Speaker touts benefits of welfare

Sydney Smith

The attendance of fewer than 10 people at a lecture given by Vivyan Adair on Monday seemed to vaguely echo the lack of attention given to what she deemed as a prominent issue overlooked in today’s society.

Vivyan Adair, chairwoman of Elihu Root Peace Fund and associate professor of women’s studies at Hamilton College in New York, spoke in Morrill Hall about the cyclical obstacles of welfare recipients and the benefits of higher education provided to those recipients.

She is also the founder and director of the ACCESS Project at Hamilton, which assists low-income parents in completing an education at the college. The project has created a touring exhibit of success stories, “The Missing Story of Ourselves,” which will be on display through Sept. 28 at Unitarian Universalist Fellowship, 1015 N. Hyland Ave.

The church took the exhibit because they saw it as an opportunity to get the community involved in an important issue, said Rev. Brian Eslinger.

“It is really personalizing the plight of so many families as a result of the changes in the welfare system that don’t allow for education, which is used as a primary means that people use to get out of poverty,” Eslinger said.

The church has received a positive response to the exhibit, as they had “very strong attendance” Sunday, when Adair spoke.

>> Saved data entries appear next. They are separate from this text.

/-- An affine operand shifted left by a uniform amount is affine (R125). -/
theorem shl_form_describes {w : Nat} (hw : w = 32) {a b : VReg} (ha : a.isGeneral = false) :
    (if b.isUniform then
        (if 32 ≤ b.base.toNat then Form.affine 0 0 else .affine (a.base <<< b.base.toNat) (a.stride <<< b.base.toNat))
      else .general).describes fun l =>
        BitVec.ofNat 32 (if w ≤ (b.at l).toNat then 0 else (a.at l).toNat * 2 ^ (b.at l).toNat % 2 ^ w) := by
  subst hw
  split
  next hb =>
    split
    next h32 =>
      intro l _
      dsimp only
      rw [VReg.at_eq_base hb, if_pos h32]
      simp
    next h32 =>
      intro l _
      dsimp only
      rw [VReg.at_eq_base hb, if_neg h32]
      have hshift : BitVec.ofNat 32 ((a.at l).toNat * 2 ^ b.base.toNat % 2 ^ 32) = a.at l <<< b.base.toNat := by
        refine BitVec.eq_of_toNat_eq ?_
        rw [BitVec.toNat_ofNat, BitVec.toNat_shiftLeft, Nat.shiftLeft_eq, Nat.mod_mod]
      rw [hshift, VReg.at_eq_base_stride ha]
      simp only [BitVec.shiftLeft_eq_mul_twoPow]
      rw [BitVec.add_mul, BitVec.mul_assoc]
  next => trivial

theorem shl_lt (w a n : Nat) : (if w ≤ n then 0 else a * 2 ^ n % 2 ^ w) < 2 ^ w := by
  split
  · exact Nat.two_pow_pos w
  · exact Nat.mod_lt _ (Nat.two_pow_pos w)

theorem shr_lt {w a : Nat} (n : Nat) (ha : a < 2 ^ w) : (if w ≤ n then 0 else a / 2 ^ n) < 2 ^ w := by
  split
  · exact Nat.two_pow_pos w
  · exact Nat.lt_of_le_of_lt (Nat.div_le_self ..) ha

/-- The highest bit of a w-bit number. -/
theorem testBit_pred_width {w a : Nat} (hw : 0 < w) (ha : a < 2 ^ w) : a.testBit (w - 1) = decide (2 ^ (w - 1) ≤ a) := by
  have hpow := Nat.two_pow_pred_mul_two hw
  rw [Nat.testBit_eq_decide_div_mod_eq, Bool.eq_iff_iff, decide_eq_true_iff, decide_eq_true_iff]
  have hlt : a / 2 ^ (w - 1) < 2 := Nat.div_lt_of_lt_mul (by omega)
  have hle : 0 < a / 2 ^ (w - 1) ↔ 2 ^ (w - 1) ≤ a := Nat.div_pos_iff.trans (and_iff_right (Nat.two_pow_pos _))
  generalize a / 2 ^ (w - 1) = q at hlt hle
  omega

/-- SAR by at least the width leaves only copies of the sign. -/
theorem sar_wide {w a : Nat} (hw : 0 < w) (ha : a < 2 ^ w) :
    wrap w (toSigned w a / (2 ^ w : Nat)) = if a.testBit (w - 1) then 2 ^ w - 1 else 0 := by
  have hpow := Nat.two_pow_pred_mul_two hw
  have hpos := Nat.two_pow_pos (w - 1)
  rw [testBit_pred_width hw ha, toSigned_eq ha]
  by_cases h : a < 2 ^ (w - 1)
  · rw [if_pos h, if_neg (by simpa using h), Int.ediv_eq_zero_of_lt (by omega) (by omega)]
    exact wrap_eq_of_modEq (by omega) 0 (by omega)
  · have hdiv : ((a : Int) - (2 ^ w : Nat)) / (2 ^ w : Nat) = -1 := by
      rw [Int.ediv_eq_iff_of_pos (by omega)]
      omega
    rw [if_neg h, if_pos (by simpa using h), hdiv]
    exact wrap_eq_of_modEq (by omega) (-1) (by omega)

theorem sar_eq {w a : Nat} (n : Nat) (hw : 0 < w) (ha : a < 2 ^ w) :
    wrap w (toSigned w a / (2 ^ min n w : Nat)) =
      if w ≤ n then (if a.testBit (w - 1) then 2 ^ w - 1 else 0) else wrap w (toSigned w a / 2 ^ n) := by
  split
  next h => rw [Nat.min_eq_right h, sar_wide hw ha]
  next h =>
    rw [Nat.min_eq_left (by omega)]
    push_cast
    rfl

theorem rotl_lt {w a n : Nat} (hw : 0 < w) (ha : a < 2 ^ w) : rotl w a n < 2 ^ w := by
  have hk : n % w < w := Nat.mod_lt _ hw
  have hsplit : 2 ^ w = 2 ^ (w - n % w) * 2 ^ (n % w) := by rw [← Nat.pow_add]; congr 1; omega
  have hmul : a * 2 ^ (n % w) % 2 ^ w = a % 2 ^ (w - n % w) * 2 ^ (n % w) := by rw [hsplit, Nat.mul_mod_mul_right]
  have hlo : a / 2 ^ (w - n % w) < 2 ^ (n % w) := Nat.div_lt_of_lt_mul (by rwa [← hsplit])
  have hhi : a % 2 ^ (w - n % w) + 1 ≤ 2 ^ (w - n % w) := Nat.mod_lt _ (Nat.two_pow_pos _)
  unfold rotl
  dsimp only
  rw [hmul]
  calc a % 2 ^ (w - n % w) * 2 ^ (n % w) + a / 2 ^ (w - n % w)
      < a % 2 ^ (w - n % w) * 2 ^ (n % w) + 2 ^ (n % w) := Nat.add_lt_add_left hlo _
    _ = (a % 2 ^ (w - n % w) + 1) * 2 ^ (n % w) := (Nat.add_one_mul _ _).symm
    _ ≤ 2 ^ w := by rw [hsplit]; exact Nat.mul_le_mul_right _ hhi

/-- A rotation right by n is one left by what is missing to the width. -/
theorem rotr_eq {w a : Nat} (n : Nat) (hw : 0 < w) (ha : a < 2 ^ w) :
    rotl w a (w - n % w) = a / 2 ^ (n % w) + a * 2 ^ (w - n % w) % 2 ^ w := by
  have hk : n % w < w := Nat.mod_lt _ hw
  unfold rotl
  dsimp only
  by_cases h0 : n % w = 0
  · rw [h0, Nat.sub_zero, Nat.mod_self, Nat.pow_zero, Nat.mul_one, Nat.sub_zero, Nat.mod_eq_of_lt ha, Nat.div_eq_of_lt ha,
      Nat.div_one, Nat.mul_mod_left]
  · rw [Nat.mod_eq_of_lt (show w - n % w < w by omega), Nat.sub_sub_self (by omega), Nat.add_comm]

/-- Settles O12: each shift is its operation on A and the amount, in every lane and for both widths; SHL alone keeps an affine
shape. -/
theorem shiftResults : Obligations.ShiftResults := by
  intro s f i op c hmem hr
  obtain ⟨-, -, rfl, -, -, -, -⟩ := State.ctx_some hr.issues.inHand
  have hw := intWidth_pos (dtN c.f)
  simp only [List.mem_cons, Prod.mk.injEq, List.not_mem_nil, or_false] at hmem
  rcases hmem with ⟨rfl, rfl⟩ | ⟨rfl, rfl⟩ | ⟨rfl, rfl⟩ | ⟨rfl, rfl⟩
  · obtain ⟨-, -, -, hscope⟩ := hr.checks rfl
    obtain ⟨t, ht, -, hg⟩ := shiftForm_gives hr rfl (dst_blockUse hscope (intRegs_pos _))
      (fun h1 a b ha _ => shl_form_describes (w := intWidth (dtN c.f)) (by rw [intWidth, h1]) ha) fun a n _ _ => shl_lt _ a n
    exact ⟨t, ht, hg⟩
  · obtain ⟨-, -, -, hscope⟩ := hr.checks rfl
    obtain ⟨t, ht, -, hg⟩ := shiftForm_gives hr rfl (dst_blockUse hscope (intRegs_pos _))
      (form := fun _ _ => .general) (fun _ _ _ _ _ => trivial) fun a n ha _ => shr_lt n ha
    exact ⟨t, ht, hg⟩
  · obtain ⟨-, -, -, hscope⟩ := hr.checks rfl
    obtain ⟨t, ht, -, hg⟩ := shiftForm_gives hr rfl (dst_blockUse hscope (intRegs_pos _))
      (form := fun _ _ => .general)
      (op := fun a n => wrap (intWidth (dtN c.f)) (toSigned (intWidth (dtN c.f)) a / (2 ^ min n (intWidth (dtN c.f)) : Nat)))
      (fun _ _ _ _ _ => trivial) fun a n _ _ => wrap_lt _ _
    exact ⟨t, ht, Ctx.gives_congr hr.issues.active (fun l _ => sar_eq _ hw (c.srcA_lt l)) hg⟩
  · obtain ⟨-, -, -, hscope⟩ := hr.checks rfl
    obtain ⟨t, ht, -, hg⟩ := shiftForm_gives hr rfl (dst_blockUse hscope (intRegs_pos _))
      (form := fun _ _ => .general)
      (op := fun a n => if subN c.f = 0 then rotl (intWidth (dtN c.f)) a n
        else rotl (intWidth (dtN c.f)) a (intWidth (dtN c.f) - n % intWidth (dtN c.f)))
      (fun _ _ _ _ _ => trivial) fun a n ha _ => by split <;> exact rotl_lt hw ha
    refine ⟨t, ht, Ctx.gives_congr hr.issues.active (fun l _ => ?_) hg⟩
    dsimp only
    split
    · rfl
    · exact rotr_eq _ hw (c.srcA_lt l)

end

end Sys2Proof.Machine
end

section
/-! Bit counts, bit fields and comparison (spec/07_vector_instructions.md R178, R180). -/

namespace Sys2Proof.Machine

section
variable {s : State} {f : Fields} {c : Ctx} {i : Instr}

/-! ### Bit counts and bit fields (R178) -/

/-- The bits of a number from its width on are clear. -/
theorem popCount_of_lt {w x : Nat} (hx : x < 2 ^ w) {n : Nat} (hn : w ≤ n) : popCount n x = popCount w x := by
  induction hn with
  | refl => rfl
  | @step n hn ih =>
    have hbit : x.testBit n = false := Nat.testBit_lt_two_pow (Nat.lt_of_lt_of_le hx (Nat.pow_le_pow_right (by decide) hn))
    rw [← ih]
    simp [popCount, List.range_succ, List.filter_append, hbit]

theorem popCount_le (n x : Nat) : popCount n x ≤ n :=
  Nat.le_trans (List.length_filter_le _ _) (Nat.le_of_eq List.length_range)

/-- The zeros above the highest set bit, counted from the top. -/
theorem find?_top_eq {w x : Nat} (hx : x < 2 ^ w) :
    ((List.range w).find? fun j => x.testBit (w - 1 - j)).getD w = w - if x = 0 then 0 else x.log2 + 1 := by
  by_cases h0 : x = 0
  · have hnone : (List.range w).find? (fun j => x.testBit (w - 1 - j)) = none :=
      List.find?_range_eq_none.2 fun j _ => by simp [h0]
    rw [hnone, if_pos h0]
    rfl
  · have hlog : x.log2 < w := (Nat.log2_lt h0).2 hx
    have hsome : (List.range w).find? (fun j => x.testBit (w - 1 - j)) = some (w - (x.log2 + 1)) := by
      refine List.find?_range_eq_some.2 ⟨?_, List.mem_range.2 (by omega), fun j hj => ?_⟩
      · rw [show w - 1 - (w - (x.log2 + 1)) = x.log2 by omega]
        exact Nat.testBit_log2 h0
      · have hlt : x < 2 ^ (w - 1 - j) :=
          Nat.lt_of_lt_of_le Nat.lt_log2_self (Nat.pow_le_pow_right (by decide) (by omega))
        rw [Nat.testBit_lt_two_pow hlt]
        rfl
    rw [hsome, if_neg h0]
    rfl

theorem find?_range_getD_le (w : Nat) (p : Nat → Bool) : ((List.range w).find? p).getD w ≤ w := by
  cases h : (List.range w).find? p with
  | none => exact Nat.le_refl w
  | some j => exact Nat.le_of_lt (List.mem_range.1 (List.mem_of_find?_eq_some h))

/-- What POPC, CLZ and CTZ have in common: a count of A's bits as N32. -/
theorem bitForm_gives {op : Nat → Nat} {opc : Nat} (hr : Runs s i f c) (hh : head i = some (opc, f))
    (hshape : shape (groupEnv c.t c.g) i = { intShape f (dtBits (dtN f)) 0 with d := dst f 1 })
    (hop : ∀ l, op (c.srcA l) ≤ 64) :
    ∃ t, bitForm i f s 1 op = .next t ∧ c.gives t 1 false fun l => op (c.srcA l) := by
  obtain ⟨hok, -, -, hscope⟩ := hr.checks hh
  rw [hshape] at hok hscope
  have hbits : dtBits (dtN f) = true := by
    simp only [intShape, Bool.and_eq_true] at hok
    obtain ⟨⟨h, -⟩, -⟩ := hok
    exact h
  have hzero : (dtN f == 0) = false := by
    simp only [dtBits, Bool.or_eq_true, decide_eq_true_eq] at hbits
    rw [beq_eq_false_iff_ne]
    omega
  have hu : BlockUse f.scope (shape (groupEnv c.t c.g) i).d 1 := by
    rw [hshape]
    exact dst_blockUse hscope (by decide)
  obtain ⟨t, ht, -, hg⟩ := intForm_gives (form := fun c => affineForm c [c.intA.tag] .general) (x := fun c l => op (c.intA.val l))
    hr hh hu (.inl rfl) (fun _ _ => affineForm_general_describes ..) fun l => Nat.lt_of_le_of_lt (hop l) (by decide)
  rw [hzero] at hg
  exact ⟨t, ht, hg⟩

/-- Sign extension of a field of m bits. -/
theorem wrap_toSigned_field {w m x : Nat} (hm : 0 < m) (hw : m ≤ w) (hx : x < 2 ^ m) :
    wrap w (toSigned m x) = if x.testBit (m - 1) then x + 2 ^ w - 2 ^ m else x := by
  have hpow : 2 ^ m ≤ 2 ^ w := Nat.pow_le_pow_right (by decide) hw
  rw [testBit_pred_width hm hx, toSigned_eq hx]
  by_cases h : x < 2 ^ (m - 1)
  · rw [if_pos h, if_neg (by simpa using h)]
    exact wrap_eq_of_modEq (by omega) 0 (by omega)
  · rw [if_neg h, if_pos (by simpa using h)]
    exact wrap_eq_of_modEq (by omega) (-1) (by omega)

/-- A field of m bits from bit p replaced. -/
theorem setBits_field (d p y : Nat) {m : Nat} (hm : 0 < m) :
    setBits d (p + m - 1) p y = d - (d / 2 ^ p % 2 ^ m) * 2 ^ p + (y % 2 ^ m) * 2 ^ p := by
  have hlen : p + m - 1 + 1 - p = m := by omega
  rw [setBits, bits, hlen, Nat.shiftRight_eq_div_pow]

theorem replaced_field_lt {w d p m a : Nat} (hpm : p + m ≤ w) (hd : d < 2 ^ w) (ha : a < 2 ^ m) :
    d - (d / 2 ^ p % 2 ^ m) * 2 ^ p + a * 2 ^ p < 2 ^ w := by
  have hlow : d % 2 ^ p < 2 ^ p := Nat.mod_lt _ (Nat.two_pow_pos p)
  have hhigh : d / 2 ^ p / 2 ^ m < 2 ^ (w - (p + m)) := by
    rw [Nat.div_div_eq_div_mul, ← Nat.pow_add]
    exact Nat.div_lt_of_lt_mul (by rwa [← Nat.pow_add, show p + m + (w - (p + m)) = w by omega])
  have hsplit : d = (d / 2 ^ p / 2 ^ m * 2 ^ m + d / 2 ^ p % 2 ^ m) * 2 ^ p + d % 2 ^ p := by
    rw [Nat.div_add_mod', Nat.div_add_mod']
  generalize d / 2 ^ p / 2 ^ m = q at hhigh hsplit
  generalize d / 2 ^ p % 2 ^ m = r at hsplit ⊢
  generalize d % 2 ^ p = e at hlow hsplit
  calc d - r * 2 ^ p + a * 2 ^ p = (q * 2 ^ m + a) * 2 ^ p + e := by
        rw [hsplit]
        simp only [Nat.add_mul]
        omega
    _ < (q * 2 ^ m + a + 1) * 2 ^ p := by rw [Nat.add_mul _ 1, Nat.one_mul]; omega
    _ ≤ (q + 1) * 2 ^ m * 2 ^ p := Nat.mul_le_mul_right _ (by rw [Nat.add_mul]; omega)
    _ ≤ 2 ^ (w - (p + m)) * 2 ^ m * 2 ^ p := Nat.mul_le_mul_right _ (Nat.mul_le_mul_right _ hhigh)
    _ = 2 ^ w := by rw [← Nat.pow_add, ← Nat.pow_add]; congr 1; omega

/-- The field of A that BFX reads, as the model computes it. -/
def extractField (dt a b : Nat) : Nat :=
  let pos := b % 256
  let len := b / 256 % 256
  if intWidth dt ≤ pos ∨ len = 0 then 0
  else
    let len := min len (intWidth dt - pos)
    let x := a / 2 ^ pos % 2 ^ len
    if dtSigned dt then wrap (intWidth dt) (toSigned len x) else x

/-- C with the field that BFI replaces, as the model computes it. -/
def insertField (w a b d : Nat) : Nat :=
  let pos := b % 256
  let len := b / 256 % 256
  if w ≤ pos ∨ len = 0 then d else setBits d (pos + min len (w - pos) - 1) pos a

theorem extractField_lt {dt a : Nat} (b : Nat) (ha : a < 2 ^ intWidth dt) : extractField dt a b < 2 ^ intWidth dt := by
  unfold extractField
  dsimp only
  split
  · exact Nat.two_pow_pos _
  · split
    · exact wrap_lt _ _
    · exact Nat.lt_of_le_of_lt (Nat.le_trans (Nat.mod_le _ _) (Nat.div_le_self _ _)) ha

theorem extractField_eq (dt a b : Nat) :
    extractField dt a b =
      let field := a / 2 ^ (b % 256) % 2 ^ min (b / 256 % 256) (intWidth dt - b % 256)
      if intWidth dt ≤ b % 256 ∨ b / 256 % 256 = 0 then 0
      else if dtSigned dt ∧ field.testBit (min (b / 256 % 256) (intWidth dt - b % 256) - 1) then
        field + 2 ^ intWidth dt - 2 ^ min (b / 256 % 256) (intWidth dt - b % 256)
      else field := by
  unfold extractField
  dsimp only
  split
  next => rfl
  next hin =>
    have hfield := wrap_toSigned_field (w := intWidth dt) (m := min (b / 256 % 256) (intWidth dt - b % 256)) (by omega) (by omega)
      (Nat.mod_lt (a / 2 ^ (b % 256)) (Nat.two_pow_pos _))
    cases dtSigned dt with
    | true => simpa using hfield
    | false => simp

theorem insertField_eq (w a b d : Nat) :
    insertField w a b d =
      if w ≤ b % 256 ∨ b / 256 % 256 = 0 then d
      else d - (d / 2 ^ (b % 256) % 2 ^ min (b / 256 % 256) (w - b % 256)) * 2 ^ (b % 256) +
        (a % 2 ^ min (b / 256 % 256) (w - b % 256)) * 2 ^ (b % 256) := by
  unfold insertField
  dsimp only
  split
  next => rfl
  next hin => exact setBits_field _ _ _ (by omega)

theorem insertField_lt {w d : Nat} (a b : Nat) (hd : d < 2 ^ w) : insertField w a b d < 2 ^ w := by
  rw [insertField_eq]
  split
  next => exact hd
  next hin => exact replaced_field_lt (by omega) hd (Nat.mod_lt _ (Nat.two_pow_pos _))

/-- What BFX and BFI have in common. -/
theorem fieldForm_gives {useC : Bool} {op : Nat → Nat → Nat → Nat} {opc : Nat} (hr : Runs s i f c)
    (hh : head i = some (opc, f)) (hu : BlockUse f.scope (shape (groupEnv c.t c.g) i).d (intRegs (dtN f)))
    (hop : ∀ a b d, a < 2 ^ intWidth (dtN f) → d < 2 ^ intWidth (dtN f) → op a b d < 2 ^ intWidth (dtN f)) :
    ∃ t, fieldForm i f s useC op = .next t ∧ c.gives t (intRegs (dtN f)) (dtN f == 0) fun l =>
      op (c.srcA l) (c.g.value (intImm (dtN f)) f.b 1 l) (if useC then c.g.value .unsigned f.c (intRegs (dtN f)) l else 0) := by
  obtain ⟨-, -, rfl, -, -, -, -⟩ := State.ctx_some hr.issues.inHand
  have hn := intRegs_cases (dtN c.f)
  obtain ⟨t, ht, -, hg⟩ := intForm_gives
    (form := fun c' => formOf ([c'.intA.tag, (c'.intSrc (intImm (dtN c.f)) 1 c.f.b false false).tag] ++
      if useC then [(c'.intSrc .unsigned (intRegs (dtN c.f)) c.f.c false false).tag] else []))
    (x := fun c' l => op (c'.intA.val l) ((c'.intSrc (intImm (dtN c.f)) 1 c.f.b false false).val l)
      (if useC then (c'.intSrc .unsigned (intRegs (dtN c.f)) c.f.c false false).val l else 0))
    hr hh hu hn (fun _ _ => formOf_describes ..) fun l => hop _ _ _ (c.srcA_lt l) (by
      split
      · exact Group.value_lt _ _ _ hn l
      · exact Nat.two_pow_pos _)
  exact ⟨t, ht, hg⟩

Adair began her lecture with a haunting account of her own past and the trauma of living as a single, battered mother with limited government assistance.

She later went on to emphasize the fact that through government assistance, she was able to attend college and eventually earn a Ph.D.

Throughout the lecture, Adair brought life to individual welfare recipients and adamantly beset the stereotype of a “single mother who has children to increase her welfare check.”

“These stereotypes reduce the complexity of the situations of people on welfare, and are used [by politicians] to justify [stricter welfare] policies,” Adair said.

Adair cited welfare reforms, which she felt were more accurately called “deforms,” in 1996 and 2002 that made it extremely difficult for welfare recipients to obtain a college degree and thus end their reliance on the program.

“There was very little debate,” she said of the welfare reforms.

Adair said the issue is barely on the radar as the gap between the rich and the poor increases.

Photographs on large screens coupled with biographies of others with similar paths as Adair’s lent to her main point that higher education can halt the reoccurring problems of welfare recipients.

An example of one of her success stories was Fransheneka Watson, who at 13 years old became the head of a broken household.

After she was expelled from her high school for absence due to family problems and five years’ work at a fast food chain, Watson took out loans to go to college.

“Five years ago, my goal was an office job. Today, I am planning to earn a Ph.D. in psychology or go to law school,” said Watson in the “Missing Story of Ourselves.”

Adair concluded her lecture by opening up to discussion and questions from the audience.

“I don’t think as a population there is any more cheating among welfare recipients than there is among CEOs,” Adair said to address people who believe the welfare system is wracked with “welfare cheaters.”